Independently, a formal statement of the principle was written down and proved as Proposition 1.1 in a 1997 multi-author paper here. The proof is fairly elementary, but requires more than a journal page to write down and involves an induction step left to the reader.
Is there a short and transparent proof (perhaps from the scheme viewpoint) that finiteness of the number of orbits of a semisimple group acting on an affine variety is the same when an algebraically closed field of definition is extended to another such field, while the number of orbits is unchanged?
It would also be interesting to know of other situations in which such a comparison occurs. (Historical remark: In the older version of foundations for algebraic geometry developed by Weil and others it was standard procedure to work over a "universal domain" having infinite transcendence degree over its prime field, to permit for instance the use of "generic points". Then it was usually troublesome to descend to a countable field.)

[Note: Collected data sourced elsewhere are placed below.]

theorem State.Inv.linkTick {s : State} (h : s.Inv) {c : Caller} {len : Nat} {out : Word} {ph : LinkPhase}
    (hs : s.seq = .link c len out ph) (hd : s.dly = 0) : (s.linkTick c len out ph).Inv := by
  have hc := linkTick_continues c len out ph s
  have hindex := h.index_in_range c len out ph hs
  have hsel := h.selected_in_window c len out ph hs
  obtain ⟨h1, h32⟩ := h.length_in_range c len out ph hs
  cases ph with
  | load => exact h.advance hs rfl hc rfl hd (fun _ => lastIndex_lt h1 h32) nofun
  | select => exact h.advance hs rfl hc rfl hd (fun _ => hindex rfl) fun _ => rfl
  | drive => exact h.advance hs rfl hc rfl hd (fun _ => hindex rfl) fun _ => hsel rfl
  | setupWait => exact h.enterDelay (by rw [hs]; rfl)
  | rise => exact h.advance hs rfl hc rfl hd (fun _ => hindex rfl) fun _ => hsel rfl
  | sample => exact h.advance hs rfl hc rfl hd (fun _ => hindex rfl) fun _ => hsel rfl
  | holdWait => exact h.enterDelay (by rw [hs]; rfl)
  | fall =>
    rw [linkTick_fall] at hc ⊢
    by_cases hb : s.bitidx.toNat = 0 <;> simp only [hb, if_true, if_false] at hc ⊢
    · exact h.advance hs rfl hc rfl hd nofun fun _ => hsel rfl
    · refine h.advance hs rfl hc rfl hd (fun _ => ?_) fun _ => hsel rfl
      have := hindex rfl
      simp only [State.goTo_bitidx, State.setIndex_bitidx, BitVec.toNat_ofNat]
      omega
  | trailWait => exact h.enterDelay (by rw [hs]; rfl)
  | deselect => exact h.advance hs rfl hc rfl hd nofun nofun
  | done =>
    refine (linkDone_settles c len out s).inv hd h.pins_fixed fun hr => h.busy_while_running ?_
    rw [hs]
    cases c with
    | frame => exact hr
    | _ => rfl

theorem State.Inv.gpioTick {s : State} (h : s.Inv) {ph : GpioPhase} (hs : s.seq = .gpioInit ph) (hd : s.dly = 0) :
    (s.gpioTick ph).Inv := by
  have hc := gpioTick_continues ph s
  have hb : s.busy = true := h.busy_while_running (by rw [hs]; rfl)
  refine Settles.inv ?_ hd h.pins_fixed fun _ => hb
  cases ph with
  | low => exact .ended hc rfl rfl
  | _ => exact ⟨hc, id, trivial, fun _ => rfl⟩

theorem State.Inv.powerTick {s : State} (h : s.Inv) {ph : PowerPhase} (hs : s.seq = .powerUp ph) (hd : s.dly = 0) :
    (s.powerTick ph).Inv := by
  by_cases hp : ph = .settle
  · subst hp
    exact h.enterDelay (by rw [hs]; rfl)
  · have hc := powerTick_continues ph s
    have hb : s.busy = true := h.busy_while_running (by rw [hs]; rfl)
    refine Settles.inv ?_ hd h.pins_fixed fun _ => hb
    cases ph with
    | settle => exact absurd rfl hp
    | io => exact .ended hc rfl rfl
    | _ => exact ⟨hc, id, trivial, fun _ => rfl⟩

/-- At IDLE the timer does not run (60_exceptions R206). -/
theorem State.Inv.timer_idle {s : State} (h : s.Inv) (hs : s.seq = .idle) : s.dly = 0 :=
  Nat.le_zero.1 (by simpa [hs, delayAt] using h.timer_in_delay)

theorem State.Inv.tick {s : State} (h : s.Inv) : s.tick.Inv := by
  by_cases hd : s.dly = 0
  · cases hs : s.seq with
    | idle => rwa [show s.tick = s by rw [State.tick, hs]]
    | gpioInit ph => rw [tick_gpio hs hd]; exact h.gpioTick hs hd
    | powerUp ph => rw [tick_power hs hd]; exact h.powerTick hs hd
    | link c len out ph => rw [tick_link hs hd]; exact h.linkTick hs hd
  · have hs : s.seq ≠ .idle := fun hs => hd (h.timer_idle hs)
    rw [tick_of_dly hd hs]
    exact h.countDown

/-! ## The step -/

theorem runsOperation_of_afterFrame {q : Seq} (h : runsOperation (seqAfterFrame q) = true) : runsOperation q = true := by
  unfold seqAfterFrame at h
  split at h
  · exact h
  · rwa [runsOperation_link] at h ⊢
  · exact h

/-- After a bare frame or a frame of a caller the sequencer stands where `seqAfterFrame` says (42_transport R144, log 9). -/
theorem frame_seq {i : Instr} {s t : State} (hk : i.isCommand = false) (h : exec i s = .next t) :
    t.seq = seqAfterFrame s.seq := by
  have hi : i.isOneFrame = true := by
    cases i <;> simp_all [Instr.isCommand, Instr.isOneFrame]
  obtain ⟨out, levels, acc, seq, result, outcome, busy, -, -, -, hframe, rfl⟩ := oneFrame_eq hi h
  exact (hframe hk).1

theorem decodeFrame_isCommand {len : Nat} {out : Word} {i : Instr} (h : decodeFrame len out = .instr i) :
    i.isCommand = false := by
  obtain ⟨-, a, rfl⟩ | ⟨-, ⟨a, rfl⟩ | ⟨a, d, rfl⟩⟩ := decodeFrame_cases h <;> rfl

/-- Accepting a word at IDLE keeps the invariant. -/
theorem State.Inv.accepted {s : State} (h : s.Inv) (w : CmdWord) (rest : List CmdWord) : (accepted s w rest).Inv :=
  { h with busy_while_running := fun _ => rfl }

/-- Settles O9: by what a step can be (`step_cases`); a command or a frame settles outside the window, and a step of the
sequencer keeps the invariant micro-phase by micro-phase. -/
theorem stepKeepsInv : Obligations.StepKeepsInv := by
  intro s t h hstep
  rcases step_cases hstep with ⟨hs, ⟨u, hu, hrun⟩ | ⟨-, -, rfl⟩⟩ | ⟨c, len, out, hs, hd, h1, h32, hrun⟩ | ⟨-, rfl⟩
  · obtain ⟨hinv, hseq, hbusy⟩ : u.Inv ∧ u.seq = .idle ∧ u.busy = true := by
      obtain ⟨hb, rfl⟩ | ⟨-, w, rest, -, rfl⟩ := hu
      · exact ⟨h, hs, hb⟩
      · exact ⟨h.accepted w rest, hs, rfl⟩
    refine Settles.inv ?_ (hinv.timer_idle hseq) hinv.pins_fixed fun _ => hbusy
    obtain ⟨i, -, he⟩ | ⟨-, rfl⟩ := hrun
    · exact exec_settles (hinv.timer_idle hseq) (hseq ▸ trivial) he
    · exact .ended (.control rfl rfl rfl rfl) rfl rfl
  · exact h
  · have hout : outsideWindow s.seq := hs ▸ ⟨⟨h1, h32⟩, rfl, rfl⟩
    obtain ⟨rfl, he⟩ | ⟨-, i, hf, he⟩ := hrun
    · exact (exec_settles hd hout he).inv hd h.pins_fixed fun _ => h.busy_while_running (hs ▸ rfl)
    · refine (exec_settles hd hout he).inv hd h.pins_fixed fun hr => h.busy_while_running ?_
      rw [frame_seq (decodeFrame_isCommand hf) he] at hr
      exact runsOperation_of_afterFrame hr
  · exact h.tick

/-- Settles O8: reset leaves the machine at IDLE with DLY 0, and as many pins without a role as the parameters say. -/
theorem resetMeetsInv : Obligations.ResetMeetsInv where
  busy_while_running := nofun
  timer_in_delay := Nat.le_refl 0
  length_in_range := nofun
  index_in_range := nofun
  selected_in_window := nofun
  pins_fixed := by simp [State.reset, State.afterReset, Pins.afterReset]

end Sys2Proof.Machine
end

section
/-! PROOFS. The step, the delay timer and the host port: what one step is at each position, and how a delay passes. -/

namespace Sys2Proof.Machine

/-! ## What one step is -/

/-- Away from IDLE and from `T_LOAD` with the timer at 0, a step is one step of the sequencer. -/
theorem step_eq_tick {s : State} (hs : s.seq ≠ .idle) (hl : ∀ c len out, s.seq = .link c len out .load → s.dly ≠ 0) :
    step s = .next s.tick := by
  have hf : s.fetch = .settled s.tick := by
    unfold State.fetch
    split
    · exact absurd ‹_› hs
    · rw [if_neg (hl _ _ _ ‹_›)]
    · rfl
  rw [step, hf]

/-- At `T_LOAD` with the timer at 0 a step is what `fetchFrame` finds. -/
theorem fetch_load {s : State} {c : Caller} {len : Nat} {out : Word} (hs : s.seq = .link c len out .load)
    (hd : s.dly = 0) : s.fetch = s.fetchFrame c len out := by
  unfold State.fetch
  rw [hs]
  exact if_pos hd

/-- While the timer runs a step counts down; the tick that brings DLY to 0 moves SEQ past the delay (10_state R26). -/
theorem step_of_dly {s : State} (hs : s.seq ≠ .idle) (hd : s.dly ≠ 0) :
    step s = .next { s with dly := s.dly - 1, seq := if s.dly = 1 then afterDelay s.seq else s.seq } := by
  have h1 : s.dly - 1 = 0 ↔ s.dly = 1 := by omega
  rw [step_eq_tick hs fun _ _ _ _ => hd, tick_of_dly hd hs]
  simp only [State.countDown, State.passDelay, State.setDly, State.goTo, h1]

/-- Settles O18, by `step_eq_tick`, `fetch_load` and `step_of_dly`. -/
theorem stepOtherwiseTicks : Obligations.StepOtherwiseTicks := by
  refine ⟨fun s ph hs => ?_, fun s ph hs => ?_, fun s c len out ph hs hp => ?_,
    fun s c len out why hs hd hc h1 h32 hf => ?_, fun s c len out hs hd => ⟨fun h0 => ?_, fun h32 => ?_⟩,
    fun s => step_of_dly⟩
  · exact step_eq_tick (by simp [hs]) (by simp [hs])
  · exact step_eq_tick (by simp [hs]) (by simp [hs])
  · refine step_eq_tick (by simp [hs]) fun c' len' out' hl => hp.resolve_left fun hn => hn ?_
    exact (Seq.link.inj (hs.symm.trans hl)).2.2.2
  · rw [step, fetch_load hs hd, State.fetchFrame, if_neg (by omega), if_neg (by omega), if_neg hc, hf]
  · rw [step, fetch_load hs hd, State.fetchFrame, if_pos h0]
  · rw [step, fetch_load hs hd, State.fetchFrame, if_neg (by omega), if_pos h32]

/-- At IDLE a step is what `fetchCommand` finds. -/
theorem fetch_idle {s : State} (hs : s.seq = .idle) : s.fetch = s.fetchCommand := by
  unfold State.fetch
  rw [hs]

theorem startCommand_of_instr {s : State} {i : Instr} (h : decodeCommand s.cmd = .instr i) :
    s.startCommand = .run i s := by
  rw [State.startCommand, h]

/-- Settles O16: at IDLE the latched word, or the host's next once it is latched, is what `startCommand` decodes. -/
theorem stepRunsCommand : Obligations.StepRunsCommand := by
  refine ⟨fun s w rest i hs hb hh hdec => ?_, fun s i hs hb hdec => ?_⟩
  · have hrun : s.fetchCommand = .run i (accepted s w rest) := by
      rw [State.fetchCommand, hb, if_neg (by decide), hh]
      exact startCommand_of_instr hdec
    rw [step, fetch_idle hs, hrun]
    rfl
  · rw [step, fetch_idle hs, State.fetchCommand, if_pos hb, startCommand_of_instr hdec]

/-! ## A delay -/

theorem seq_ne_of_delay {p : Params} {q : Seq} {t : Nat} (h : delayAt p q = some t) :
    q ≠ .idle ∧ ∀ c len out, q ≠ .link c len out .load := by
  constructor
  · rintro rfl; cases h
  · rintro c len out rfl; cases h

/-- The first step of a delay loads the timer (10_state R26). -/
theorem step_enterDelay {s : State} {t : Nat} (hd : s.dly = 0) (h : delayAt s.params s.seq = some t) :
    step s = .next (s.enterDelay t) := by
  obtain ⟨hi, hl⟩ := seq_ne_of_delay h
  rw [step_eq_tick hi fun c len out hq => absurd hq (hl c len out)]
  unfold delayAt at h
  split at h
  case h_1 hs => rw [tick_power hs hd]; injection h with h; rw [← h]; rfl
  case h_5 => cases h
  all_goals next hs => rw [tick_link hs hd]; injection h with h; rw [← h]; rfl

/-- A tick that is not the last only counts down (10_state R26). -/
theorem step_countDown {s : State} (hs : s.seq ≠ .idle) (n : Nat) :
    step (s.setDly (n + 2)) = .next (s.setDly (n + 1)) :=
  step_of_dly (s := s.setDly (n + 2)) hs (Nat.succ_ne_zero _)

/-- The last tick moves SEQ past the delay (10_state R26, R45). -/
theorem step_lastTick {s : State} (hs : s.seq ≠ .idle) :
    step (s.setDly 1) = .next ((s.setDly 0).goTo (afterDelay s.seq)) :=
  step_of_dly (s := s.setDly 1) hs Nat.one_ne_zero

/-- As long as ticks are left, only the timer moves. -/
theorem run_countDown {s : State} (hs : s.seq ≠ .idle) (m k : Nat) :
    core.run k (s.setDly (m + k + 1)) = .next (s.setDly (m + 1)) := by
  induction k with
  | zero => rfl
  | succ k ih => exact (run_succ k (step_countDown hs (m + k))).trans ih

/-- All the ticks of a running timer end the delay. -/
theorem run_allTicks {s : State} (hs : s.seq ≠ .idle) (n : Nat) :
    core.run (n + 1) (s.setDly (n + 1)) = .next ((s.setDly 0).goTo (afterDelay s.seq)) := by
  induction n with
  | zero => exact run_succ 0 (step_lastTick hs)
  | succ n ih => exact (run_succ (n + 1) (step_countDown hs n)).trans ih

/-- Settles O60: the first step loads the timer, `run_countDown` and `run_allTicks` say what its ticks do. -/
theorem delayHoldsPosition : Obligations.DelayHoldsPosition := by
  intro s t hd h
  have hi := (seq_ne_of_delay h).1
  have hstep := step_enterDelay hd h
  cases t with
  | zero => exact ⟨nofun, run_succ 0 hstep⟩
  | succ n =>
    rw [State.enterDelay, passDelay_of_running (Nat.succ_ne_zero n)] at hstep
    refine ⟨fun k hk => ?_, (run_succ (n + 1) hstep).trans (run_allTicks (s := s.startDelay (n + 1)) hi n)⟩
    obtain ⟨m, rfl⟩ : ∃ m, n = m + k := ⟨n - k, by omega⟩
    rw [show m + k + 1 - k = m + 1 by omega]
    exact (run_succ k hstep).trans (run_countDown (s := s.startDelay (m + k + 1)) hi m k)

ADDED: To be more precise about "the number of orbits is unchanged", implicit in Lusztig's work and explicit in the 1997 paper cited is the natural requirement on such a bijection that each orbit over $K$ should contain a point over $k$. (It's hard to visualize a proof that gives a bijection without this refinement.) On the other hand, it's unclear to me whether special assumptions on $G$ such as "reductive" and "connected" are essential for the proof of a general comparison principle.